PayloadCMS admin accounts:
- strong passwords,
- limited to required admins,
- periodic review of user list and roles.
External API keys (weather, mobility data providers, etc.):
- stored in secret managers or deployment configuration,
- rotated according to provider recommendations.
Whenever a key is suspected to be exposed:
- revoke and replace it,
- check logs for unusual activity involving that key.
Surface reduction
Reduce the attack surface by:
- exposing only:
- proxy and dashboard to general users,
- PayloadCMS admin UI to admins (use IP filtering, VPN or access control),
- keeping broker and DB on internal networks,
- ensuring update servers are not publicly reachable unless strictly required.
Incident response
Incidents will happen: broker downtime, external API failures, bad deployments, etc.
Basic playbooks
Prepare short, practical checklists for common incidents:
Dashboard cannot reach backend:
- check proxy container or service status,
- check DNS and reverse proxy routing,
- check TLS certificate validity.
Dashboard shows no data:
- check update server logs:
- are there recent updates?
- check broker entities:
- are they present but filtered incorrectly?
- check proxy:
- does it return entities for basic queries?

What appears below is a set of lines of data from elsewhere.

-- ==== Sys2Proof/Laws/KeepSession.lean ====
section
/-!
SUPPORT. The operations of Session.lean keep the machine well.
-/

set_option Elab.async false

namespace Sys2Proof.Machine

set_option linter.all false

theorem takeGrant_keep {fs : List Field} {s0 : State} (s : State) (n : Nat) (hk : Keep fs s0 s) (hts : Within [.od, .trc, .cores] fs := by first | assumption | exact within_self _ | exact within_trans ‹Within _ _› (by decide) | exact within_of (by decide)) : Keep fs s0 (State.takeGrant s n) := by
    unfold State.takeGrant
    refine Shown.out ?_
    simp (disch :=
      repeat' first
        | with_reducible assumption
        | with_reducible exact within_trans hts (by decide)
        | with_reducible exact fun _ => rfl
        | exact fun h_ => absurd (within_mem hts (by decide)) h_
        | with_reducible exact within_mem hts (by decide)
        | with_reducible apply retire_keep
        | with_reducible apply setCore_keep
        | with_reducible apply Keep.wr
        | with_reducible apply Keep.wrBytes
        | with_reducible apply Keep.foldN
        | with_reducible apply Keep.foldl
        | intro _
        | fail_if_no_progress with_reducible refine Keep.upd ?_ rfl rfl rfl rfl
        | fail_if_no_progress with_reducible refine Keep.draw ?_ rfl rfl rfl rfl
        | split
        | extract_lets
        | (dsimp +zetaDelta only)) only [↓Shown.eq]

theorem abandonStage_keep {fs : List Field} {s0 : State} (s : State) (n : Nat) (hk : Keep fs s0 s) (hts : Within [.od, .host, .land, .flit, .trc, .cores, .clok, .ledg] fs := by first | assumption | exact within_self _ | exact within_trans ‹Within _ _› (by decide) | exact within_of (by decide)) : Keep fs s0 (State.abandonStage s n) := by
    unfold State.abandonStage
    refine Shown.out ?_
    simp (disch :=
      repeat' first
        | with_reducible assumption
        | with_reducible exact within_trans hts (by decide)
        | with_reducible exact fun _ => rfl
        | exact fun h_ => absurd (within_mem hts (by decide)) h_
        | with_reducible exact within_mem hts (by decide)
        | with_reducible apply dropKept_keep
        | with_reducible apply dropLocks_keep
        | with_reducible apply setCore_keep
        | with_reducible apply Keep.wr
        | with_reducible apply Keep.wrBytes
        | with_reducible apply Keep.foldN
        | with_reducible apply Keep.foldl
        | intro _
        | fail_if_no_progress with_reducible refine Keep.upd ?_ rfl rfl rfl rfl
        | fail_if_no_progress with_reducible refine Keep.draw ?_ rfl rfl rfl rfl
        | split
        | extract_lets
        | (dsimp +zetaDelta only)) only [↓Shown.eq]

theorem resumeCore_keep {fs : List Field} {s0 : State} (s : State) (n : Nat) (hk : Keep fs s0 s) (hts : Within [.od, .host, .land, .flit, .trc, .cores, .clok, .ledg] fs := by first | assumption | exact within_self _ | exact within_trans ‹Within _ _› (by decide) | exact within_of (by decide)) : Keep fs s0 (State.resumeCore s n) := by
    unfold State.resumeCore
    refine Shown.out ?_
    simp (disch :=
      repeat' first
        | with_reducible assumption
        | with_reducible exact within_trans hts (by decide)
        | with_reducible exact fun _ => rfl
        | exact fun h_ => absurd (within_mem hts (by decide)) h_
        | with_reducible exact within_mem hts (by decide)
        | with_reducible apply abandonStage_keep
        | with_reducible apply setCore_keep
        | with_reducible apply takeGrant_keep
        | with_reducible apply traceInstr_keep
        | with_reducible apply Keep.wr
        | with_reducible apply Keep.wrBytes
        | with_reducible apply Keep.foldN
        | with_reducible apply Keep.foldl
        | intro _
        | fail_if_no_progress with_reducible refine Keep.upd ?_ rfl rfl rfl rfl
        | fail_if_no_progress with_reducible refine Keep.draw ?_ rfl rfl rfl rfl
        | split
        | extract_lets
        | (dsimp +zetaDelta only)) only [↓Shown.eq]

theorem resumeNewel_keep {fs : List Field} {s0 : State} (s : State) (k : Nat) (hk : Keep fs s0 s) (hts : Within [.od, .host, .land, .flit, .trc, .cores, .newels, .clok, .ledg] fs := by first | assumption | exact within_self _ | exact within_trans ‹Within _ _› (by decide) | exact within_of (by decide)) : Keep fs s0 (State.resumeNewel s k) := by
    unfold State.resumeNewel
    refine Shown.out ?_
    simp (disch :=
      repeat' first
        | with_reducible assumption
        | with_reducible exact within_trans hts (by decide)
        | with_reducible exact fun _ => rfl
        | exact fun h_ => absurd (within_mem hts (by decide)) h_
        | with_reducible exact within_mem hts (by decide)
        | with_reducible apply dropKept_keep
        | with_reducible apply dropLocks_keep
        | with_reducible apply setNewel_keep
        | with_reducible apply traceInstr_keep
        | with_reducible apply Keep.wr
        | with_reducible apply Keep.wrBytes
        | with_reducible apply Keep.foldN
        | with_reducible apply Keep.foldl
        | intro _
        | fail_if_no_progress with_reducible refine Keep.upd ?_ rfl rfl rfl rfl
        | fail_if_no_progress with_reducible refine Keep.draw ?_ rfl rfl rfl rfl
        | split
        | extract_lets
        | (dsimp +zetaDelta only)) only [↓Shown.eq]

theorem resumeAgent_keep {fs : List Field} {s0 : State} (s : State) (a : Nat) (hk : Keep fs s0 s) (hts : Within [.od, .host, .land, .flit, .trc, .cores, .newels, .clok, .ledg] fs := by first | assumption | exact within_self _ | exact within_trans ‹Within _ _› (by decide) | exact within_of (by decide)) : Keep fs s0 (State.resumeAgent s a) := by
    unfold State.resumeAgent
    refine Shown.out ?_
    simp (disch :=
      repeat' first
        | with_reducible assumption
        | with_reducible exact within_trans hts (by decide)
        | with_reducible exact fun _ => rfl
        | exact fun h_ => absurd (within_mem hts (by decide)) h_
        | with_reducible exact within_mem hts (by decide)
        | with_reducible apply resumeCore_keep
        | with_reducible apply resumeNewel_keep
        | with_reducible apply Keep.wr
        | with_reducible apply Keep.wrBytes
        | with_reducible apply Keep.foldN
        | with_reducible apply Keep.foldl
        | intro _
        | fail_if_no_progress with_reducible refine Keep.upd ?_ rfl rfl rfl rfl
        | fail_if_no_progress with_reducible refine Keep.draw ?_ rfl rfl rfl rfl
        | split
        | extract_lets
        | (dsimp +zetaDelta only)) only [↓Shown.eq]

theorem endSession_keep {fs : List Field} {s0 : State} (s : State) (hk : Keep fs s0 s) (hts : Within [.od, .host, .land, .flit, .trc, .cores, .newels, .clok, .ledg, .dbg, .pins] fs := by first | assumption | exact within_self _ | exact within_trans ‹Within _ _› (by decide) | exact within_of (by decide)) : Keep fs s0 (State.endSession s) := by
    unfold State.endSession
    refine Shown.out ?_
    simp (disch :=
      repeat' first
        | with_reducible assumption
        | with_reducible exact within_trans hts (by decide)
        | with_reducible exact fun _ => rfl
        | exact fun h_ => absurd (within_mem hts (by decide)) h_
        | with_reducible exact within_mem hts (by decide)
        | with_reducible apply dropLocks_keep
        | with_reducible apply resumeAgent_keep
        | with_reducible apply setTap_keep
        | with_reducible apply wr_keep
        | with_reducible apply Keep.wr
        | with_reducible apply Keep.wrBytes
        | with_reducible apply Keep.foldN
        | with_reducible apply Keep.foldl
        | with_reducible apply Keep.foldlP
        | with_reducible apply Keep.foldNP
        | (with_reducible refine Keep.ofPair ‹_› (Keep.foldNP _ _ _ ?_ ?_))
        | intro _
        | fail_if_no_progress with_reducible refine Keep.upd ?_ rfl rfl rfl rfl
        | fail_if_no_progress with_reducible refine Keep.draw ?_ rfl rfl rfl rfl
        | split
        | extract_lets
        | (dsimp +zetaDelta only)) only [↓Shown.eq]

theorem execTrstNLow_keep (s : State) : ∃ t_, execTrstNLow s = .next t_ ∧ Keep [.od, .host, .land, .flit, .trc, .cores, .newels, .clok, .ledg, .dbg, .pins] s t_ := by
  refine ⟨_, rfl, ?_⟩
  · have hts := within_self ([.od, .host, .land, .flit, .trc, .cores, .newels, .clok, .ledg, .dbg, .pins] : List Field)
    have hk : Keep [.od, .host, .land, .flit, .trc, .cores, .newels, .clok, .ledg, .dbg, .pins] s s := Keep.rfl' _
    refine Shown.out ?_
    simp (disch :=
      repeat' first
        | with_reducible assumption
        | with_reducible exact within_trans hts (by decide)
        | with_reducible exact fun _ => rfl
        | exact fun h_ => absurd (within_mem hts (by decide)) h_
        | with_reducible exact within_mem hts (by decide)
        | with_reducible apply endSession_keep
        | with_reducible apply next_keep
        | with_reducible apply setTap_keep
        | with_reducible apply Keep.wr
        | with_reducible apply Keep.wrBytes
        | with_reducible apply Keep.foldN
        | with_reducible apply Keep.foldl
        | intro _
        | fail_if_no_progress with_reducible refine Keep.upd ?_ rfl rfl rfl rfl
        | fail_if_no_progress with_reducible refine Keep.draw ?_ rfl rfl rfl rfl
        | split
        | extract_lets
        | (dsimp +zetaDelta only)) only [↓Shown.eq]

theorem dbgEndOrder_keep {fs : List Field} {s0 : State} (v : Nat) (s : State) (hk : Keep fs s0 s) (hts : Within [.od, .host, .land, .flit, .trc, .cores, .newels, .clok, .ledg, .dbg, .pins] fs := by first | assumption | exact within_self _ | exact within_trans ‹Within _ _› (by decide) | exact within_of (by decide)) : Keep fs s0 (State.dbgEndOrder v s).2 := by
    unfold State.dbgEndOrder
    refine Shown.out ?_
    simp (disch :=
      repeat' first
        | with_reducible assumption
        | with_reducible exact within_trans hts (by decide)
        | with_reducible exact fun _ => rfl
        | exact fun h_ => absurd (within_mem hts (by decide)) h_
        | with_reducible exact within_mem hts (by decide)
        | with_reducible apply endSession_keep
        | with_reducible apply Keep.wr
        | with_reducible apply Keep.wrBytes
        | with_reducible apply Keep.foldN
        | with_reducible apply Keep.foldl
        | intro _
        | fail_if_no_progress with_reducible refine Keep.upd ?_ rfl rfl rfl rfl
        | fail_if_no_progress with_reducible refine Keep.draw ?_ rfl rfl rfl rfl
        | split
        | extract_lets
        | (dsimp +zetaDelta only)) only [↓Shown.eq]

theorem dbgEndOrder_keepE {fs : List Field} {s0 : State} {v : Nat} {s : State} {r_ : _} {t_ : State} (e_ : (State.dbgEndOrder v s) = (r_, t_)) (hk : Keep fs s0 s) (hts : Within [.od, .host, .land, .flit, .trc, .cores, .newels, .clok, .ledg, .dbg, .pins] fs := by first | assumption | exact within_self _ | exact within_trans ‹Within _ _› (by decide) | exact within_of (by decide)) : Keep fs s0 t_ := by
  have key := dbgEndOrder_keep v s hk hts
  rw [e_] at key
  exact key

theorem execDbgEnd_keep (p : Path) (v : Byte) (s : State) : ∃ t_, execDbgEnd p v s = .next t_ ∧ Keep [.od, .dict, .host, .land, .flit, .falt, .trc, .cores, .newels, .clok, .ledg, .dbg, .pins] s t_ := by
  refine ⟨_, rfl, ?_⟩
  · have hts := within_self ([.od, .dict, .host, .land, .flit, .falt, .trc, .cores, .newels, .clok, .ledg, .dbg, .pins] : List Field)
    have hk : Keep [.od, .dict, .host, .land, .flit, .falt, .trc, .cores, .newels, .clok, .ledg, .dbg, .pins] s s := Keep.rfl' _
    refine Shown.out ?_
    simp (disch :=
      repeat' first
        | with_reducible assumption
        | with_reducible exact within_trans hts (by decide)
        | with_reducible exact fun _ => rfl
        | exact fun h_ => absurd (within_mem hts (by decide)) h_
        | with_reducible exact within_mem hts (by decide)
        | (with_reducible refine dbgEndOrder_keepE ‹_› ?_)
        | with_reducible apply dbgEndOrder_keep
        | with_reducible apply dictWrite_keep
        | with_reducible apply next_keep
        | with_reducible apply Keep.wr
        | with_reducible apply Keep.wrBytes
        | with_reducible apply Keep.foldN
        | with_reducible apply Keep.foldl
        | intro _
        | fail_if_no_progress with_reducible refine Keep.upd ?_ rfl rfl rfl rfl
        | fail_if_no_progress with_reducible refine Keep.draw ?_ rfl rfl rfl rfl
        | split
        | extract_lets
        | (dsimp +zetaDelta only)) only [↓Shown.eq]

theorem debugUp_keep {fs : List Field} {s0 : State} (s : State) (hk : Keep fs s0 s) (hts : Within [.od, .dbg] fs := by first | assumption | exact within_self _ | exact within_trans ‹Within _ _› (by decide) | exact within_of (by decide)) : Keep fs s0 (State.debugUp s) := by
    unfold State.debugUp
    refine Shown.out ?_
    simp (disch :=
      repeat' first
        | with_reducible assumption
        | with_reducible exact within_trans hts (by decide)
        | with_reducible exact fun _ => rfl
        | exact fun h_ => absurd (within_mem hts (by decide)) h_
        | with_reducible exact within_mem hts (by decide)
        | with_reducible apply wr_keep
        | with_reducible apply Keep.wr
        | with_reducible apply Keep.wrBytes
        | with_reducible apply Keep.foldN
        | with_reducible apply Keep.foldl
        | intro _
        | fail_if_no_progress with_reducible refine Keep.upd ?_ rfl rfl rfl rfl
        | fail_if_no_progress with_reducible refine Keep.draw ?_ rfl rfl rfl rfl
        | split
        | extract_lets
        | (dsimp +zetaDelta only)) only [↓Shown.eq]

end Sys2Proof.Machine
end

- check update server logs:
PayloadCMS unreachable:
- check Payload service status,
- check DB connectivity,
- check admin domain and TLS.
Broker errors:
- check resource usage (CPU, memory, disk),
- check write error logs from update servers,
- check whether entity volume or request patterns have changed.
Communication
For larger incidents:
decide who:
- triages and mitigates,
- communicates status to stakeholders,
- documents what happened.
record:
- timeline of the incident,
- root cause (if identified),
- actions taken,
- follow-up improvements.
Routine operational tasks
For a stable deployment, define regular tasks:
Daily or per-shift
- check dashboard for obvious errors or missing data,
- glance at broker and update server logs for any recurring errors,
- confirm that at least one update cycle has succeeded recently.
Weekly
- review alerts and thresholds; tune if there is alert fatigue,
- check for available updates in critical dependencies (if you track them manually),
- run basic health queries against the broker.
Monthly or quarterly
- test restore of PayloadCMS DB (in non-production),
- rotate selected credentials (API keys, write tokens) as a practice,
- review entity documentation and update it if the implementation has drifted,
- evaluate resource usage against capacity.
Summary
- Operations and maintenance for LegoCity revolve around availability, data freshness, consistency, security and recoverability.

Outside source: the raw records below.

-- ==== Sys2Proof/Laws/KeepPower.lean ====
section
/-!
SUPPORT. The operations of Power.lean keep the machine well.
-/

set_option Elab.async false

namespace Sys2Proof.Machine

set_option linter.all false

theorem clearObjects_keep {fs : List Field} {s0 : State} (s : State) (p : Nat → Bool) (keep : Nat → Bool) (hk : Keep fs s0 s) (hts : Within [.od, .odb] fs := by first | assumption | exact within_self _ | exact within_trans ‹Within _ _› (by decide) | exact within_of (by decide)) : Keep fs s0 (State.clearObjects s p keep) := by
    unfold State.clearObjects
    refine Shown.out ?_
    simp (disch :=
      repeat' first
        | with_reducible assumption
        | with_reducible exact within_trans hts (by decide)
        | with_reducible exact fun _ => rfl
        | exact fun h_ => absurd (within_mem hts (by decide)) h_
        | with_reducible exact within_mem hts (by decide)
        | with_reducible apply Keep.wr
        | with_reducible apply Keep.wrBytes
        | with_reducible apply Keep.foldN
        | with_reducible apply Keep.foldl
        | with_reducible exact id
        | (intro w; exact Sparse.wf_clear _ w _)
        | (intro w; exact Sparse.wf_put _ w _ _)
        | with_reducible exact Nat.le_max_right _ _
        | intro _
        | fail_if_no_progress with_reducible refine Keep.upd ?_ rfl rfl rfl rfl
        | fail_if_no_progress with_reducible refine Keep.draw ?_ rfl rfl rfl rfl
        | fail_if_no_progress with_reducible refine Keep.gen ?_ rfl ?_ ?_ ?_ ?_ ?_ ?_ ?_
        | split
        | extract_lets
        | (dsimp +zetaDelta only)) only [↓Shown.eq]

theorem bar_keep {fs : List Field} {s0 : State} (s : State) (a : Nat) (hk : Keep fs s0 s) (hts : Within [.land] fs := by first | assumption | exact within_self _ | exact within_trans ‹Within _ _› (by decide) | exact within_of (by decide)) : Keep fs s0 (State.bar s a) := by
    unfold State.bar
    refine Shown.out ?_
    simp (disch :=
      repeat' first
        | with_reducible assumption
        | with_reducible exact within_trans hts (by decide)
        | with_reducible exact fun _ => rfl
        | exact fun h_ => absurd (within_mem hts (by decide)) h_
        | with_reducible exact within_mem hts (by decide)
        | with_reducible apply Keep.wr
        | with_reducible apply Keep.wrBytes
        | with_reducible apply Keep.foldN
        | with_reducible apply Keep.foldl
        | intro _
        | fail_if_no_progress with_reducible refine Keep.upd ?_ rfl rfl rfl rfl
        | fail_if_no_progress with_reducible refine Keep.draw ?_ rfl rfl rfl rfl
        | split
        | extract_lets
        | (dsimp +zetaDelta only)) only [↓Shown.eq]

theorem unbar_keep {fs : List Field} {s0 : State} (s : State) (hk : Keep fs s0 s) (hts : Within [.land] fs := by first | assumption | exact within_self _ | exact within_trans ‹Within _ _› (by decide) | exact within_of (by decide)) : Keep fs s0 (State.unbar s) := by
    unfold State.unbar
    refine Shown.out ?_
    simp (disch :=
      repeat' first
        | with_reducible assumption
        | with_reducible exact within_trans hts (by decide)
        | with_reducible exact fun _ => rfl
        | exact fun h_ => absurd (within_mem hts (by decide)) h_
        | with_reducible exact within_mem hts (by decide)
        | with_reducible apply Keep.wr
        | with_reducible apply Keep.wrBytes
        | with_reducible apply Keep.foldN
        | with_reducible apply Keep.foldl
        | intro _
        | fail_if_no_progress with_reducible refine Keep.upd ?_ rfl rfl rfl rfl
        | fail_if_no_progress with_reducible refine Keep.draw ?_ rfl rfl rfl rfl
        | split
        | extract_lets
        | (dsimp +zetaDelta only)) only [↓Shown.eq]

theorem agentGone_keep {fs : List Field} {s0 : State} (s : State) (a : Nat) (hk : Keep fs s0 s) (hts : Within [.od, .host, .hostMem, .land, .flit, .falt, .trc, .cores, .newels, .mem, .bal, .clok, .ledg, .vest, .vid] fs := by first | assumption | exact within_self _ | exact within_trans ‹Within _ _› (by decide) | exact within_of (by decide)) : Keep fs s0 (State.agentGone s a) := by
    unfold State.agentGone
    refine Shown.out ?_
    simp (disch :=
      repeat' first
        | with_reducible assumption
        | with_reducible exact within_trans hts (by decide)
        | with_reducible exact fun _ => rfl
        | exact fun h_ => absurd (within_mem hts (by decide)) h_
        | with_reducible exact within_mem hts (by decide)
        | with_reducible apply bar_keep
        | with_reducible apply dropAgentClaims_keep
        | with_reducible apply dropKept_keep
        | with_reducible apply dropLocks_keep
        | with_reducible apply stageFault_keep
        | with_reducible apply unbar_keep
        | with_reducible apply Keep.wr
        | with_reducible apply Keep.wrBytes
        | with_reducible apply Keep.foldN
        | with_reducible apply Keep.foldl
        | intro _
        | fail_if_no_progress with_reducible refine Keep.upd ?_ rfl rfl rfl rfl
        | fail_if_no_progress with_reducible refine Keep.draw ?_ rfl rfl rfl rfl
        | split
        | extract_lets
        | (dsimp +zetaDelta only)) only [↓Shown.eq]

theorem coreGone_keep {fs : List Field} {s0 : State} (s : State) (n : Nat) (hk : Keep fs s0 s) (hts : Within [.od, .host, .hostMem, .land, .flit, .falt, .trc, .cores, .newels, .mem, .bal, .clok, .ledg, .vest, .vid] fs := by first | assumption | exact within_self _ | exact within_trans ‹Within _ _› (by decide) | exact within_of (by decide)) : Keep fs s0 (State.coreGone s n) := by
    unfold State.coreGone
    refine Shown.out ?_
    simp (disch :=
      repeat' first
        | with_reducible assumption
        | with_reducible exact within_trans hts (by decide)
        | with_reducible exact fun _ => rfl
        | exact fun h_ => absurd (within_mem hts (by decide)) h_
        | with_reducible exact within_mem hts (by decide)
        | with_reducible apply agentGone_keep
        | with_reducible apply setCore_keep
        | with_reducible apply Keep.wr
        | with_reducible apply Keep.wrBytes
        | with_reducible apply Keep.foldN
        | with_reducible apply Keep.foldl
        | intro _
        | fail_if_no_progress with_reducible refine Keep.upd ?_ rfl rfl rfl rfl
        | fail_if_no_progress with_reducible refine Keep.draw ?_ rfl rfl rfl rfl
        | split
        | extract_lets
        | (dsimp +zetaDelta only)) only [↓Shown.eq]

theorem imagesLost_keep {fs : List Field} {s0 : State} (s : State) (p : Nat → Bool) (hk : Keep fs s0 s) (hts : Within [.od, .odb, .host, .ldr] fs := by first | assumption | exact within_self _ | exact within_trans ‹Within _ _› (by decide) | exact within_of (by decide)) : Keep fs s0 (State.imagesLost s p) := by
    unfold State.imagesLost
    refine Shown.out ?_
    simp (disch :=
      repeat' first
        | with_reducible assumption
        | with_reducible exact within_trans hts (by decide)
        | with_reducible exact fun _ => rfl
        | exact fun h_ => absurd (within_mem hts (by decide)) h_
        | with_reducible exact within_mem hts (by decide)
        | with_reducible apply imgAbsent_keep
        | with_reducible apply signal_keep
        | with_reducible apply Keep.wr
        | with_reducible apply Keep.wrBytes
        | with_reducible apply Keep.foldN
        | with_reducible apply Keep.foldl
        | with_reducible apply Keep.foldlP
        | with_reducible apply Keep.foldNP
        | (with_reducible refine Keep.ofPair ‹_› (Keep.foldNP _ _ _ ?_ ?_))
        | intro _
        | fail_if_no_progress with_reducible refine Keep.upd ?_ rfl rfl rfl rfl
        | fail_if_no_progress with_reducible refine Keep.draw ?_ rfl rfl rfl rfl
        | split
        | extract_lets
        | (dsimp +zetaDelta only)) only [↓Shown.eq]

theorem hallDown_keep {fs : List Field} {s0 : State} (s : State) (h : Nat) (hk : Keep fs s0 s) (hts : Within [.od, .odb, .host, .hostMem, .land, .flit, .falt, .trc, .cores, .newels, .arr, .mem, .bal, .ldr, .clok, .ledg, .vest, .vid] fs := by first | assumption | exact within_self _ | exact within_trans ‹Within _ _› (by decide) | exact within_of (by decide)) : Keep fs s0 (State.hallDown s h) := by
    unfold State.hallDown
    refine Shown.out ?_
    simp (disch :=
      repeat' first
        | with_reducible assumption
        | with_reducible exact within_trans hts (by decide)
        | with_reducible exact fun _ => rfl
        | exact fun h_ => absurd (within_mem hts (by decide)) h_
        | with_reducible exact within_mem hts (by decide)
        | with_reducible apply coreGone_keep
        | with_reducible apply imagesLost_keep
        | with_reducible apply memClear_keep
        | with_reducible apply Keep.wr
        | with_reducible apply Keep.wrBytes
        | with_reducible apply Keep.foldN
        | with_reducible apply Keep.foldl
        | with_reducible apply Keep.foldlP
        | with_reducible apply Keep.foldNP
        | (with_reducible refine Keep.ofPair ‹_› (Keep.foldNP _ _ _ ?_ ?_))
        | intro _
        | fail_if_no_progress with_reducible refine Keep.upd ?_ rfl rfl rfl rfl
        | fail_if_no_progress with_reducible refine Keep.draw ?_ rfl rfl rfl rfl
        | split
        | extract_lets
        | (dsimp +zetaDelta only)) only [↓Shown.eq]

theorem pairDown_keep {fs : List Field} {s0 : State} (s : State) (p : Nat) (hk : Keep fs s0 s) (hts : Within [.od, .odb, .host, .mem, .ldr, .ledg] fs := by first | assumption | exact within_self _ | exact within_trans ‹Within _ _› (by decide) | exact within_of (by decide)) : Keep fs s0 (State.pairDown s p) := by
    unfold State.pairDown
    refine Shown.out ?_
    simp (disch :=
      repeat' first
        | with_reducible assumption
        | with_reducible exact within_trans hts (by decide)
        | with_reducible exact fun _ => rfl
        | exact fun h_ => absurd (within_mem hts (by decide)) h_
        | with_reducible exact within_mem hts (by decide)
        | with_reducible apply imagesLost_keep
        | with_reducible apply memClear_keep
        | with_reducible apply wr_keep
        | with_reducible apply Keep.wr
        | with_reducible apply Keep.wrBytes
        | with_reducible apply Keep.foldN
        | with_reducible apply Keep.foldl
        | intro _
        | fail_if_no_progress with_reducible refine Keep.upd ?_ rfl rfl rfl rfl
        | fail_if_no_progress with_reducible refine Keep.draw ?_ rfl rfl rfl rfl
        | split
        | extract_lets
        | (dsimp +zetaDelta only)) only [↓Shown.eq]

- Monitoring should cover brokers, update servers, PayloadCMS, proxy and dashboard, with clear alerts for failures and abnormal behaviour.
- Backups, especially of PayloadCMS DB and any broker storage that cannot be easily recreated, must be regular and tested.
- Updates should flow through dev (and staging, if available) before production, with particular care when changing entity schemas and APIs.
- Security operations include managing broker write keys, admin access, external API keys and limiting exposed surfaces.
- Clear incident playbooks and routine operational tasks help keep the deployment predictable and easier to maintain over time.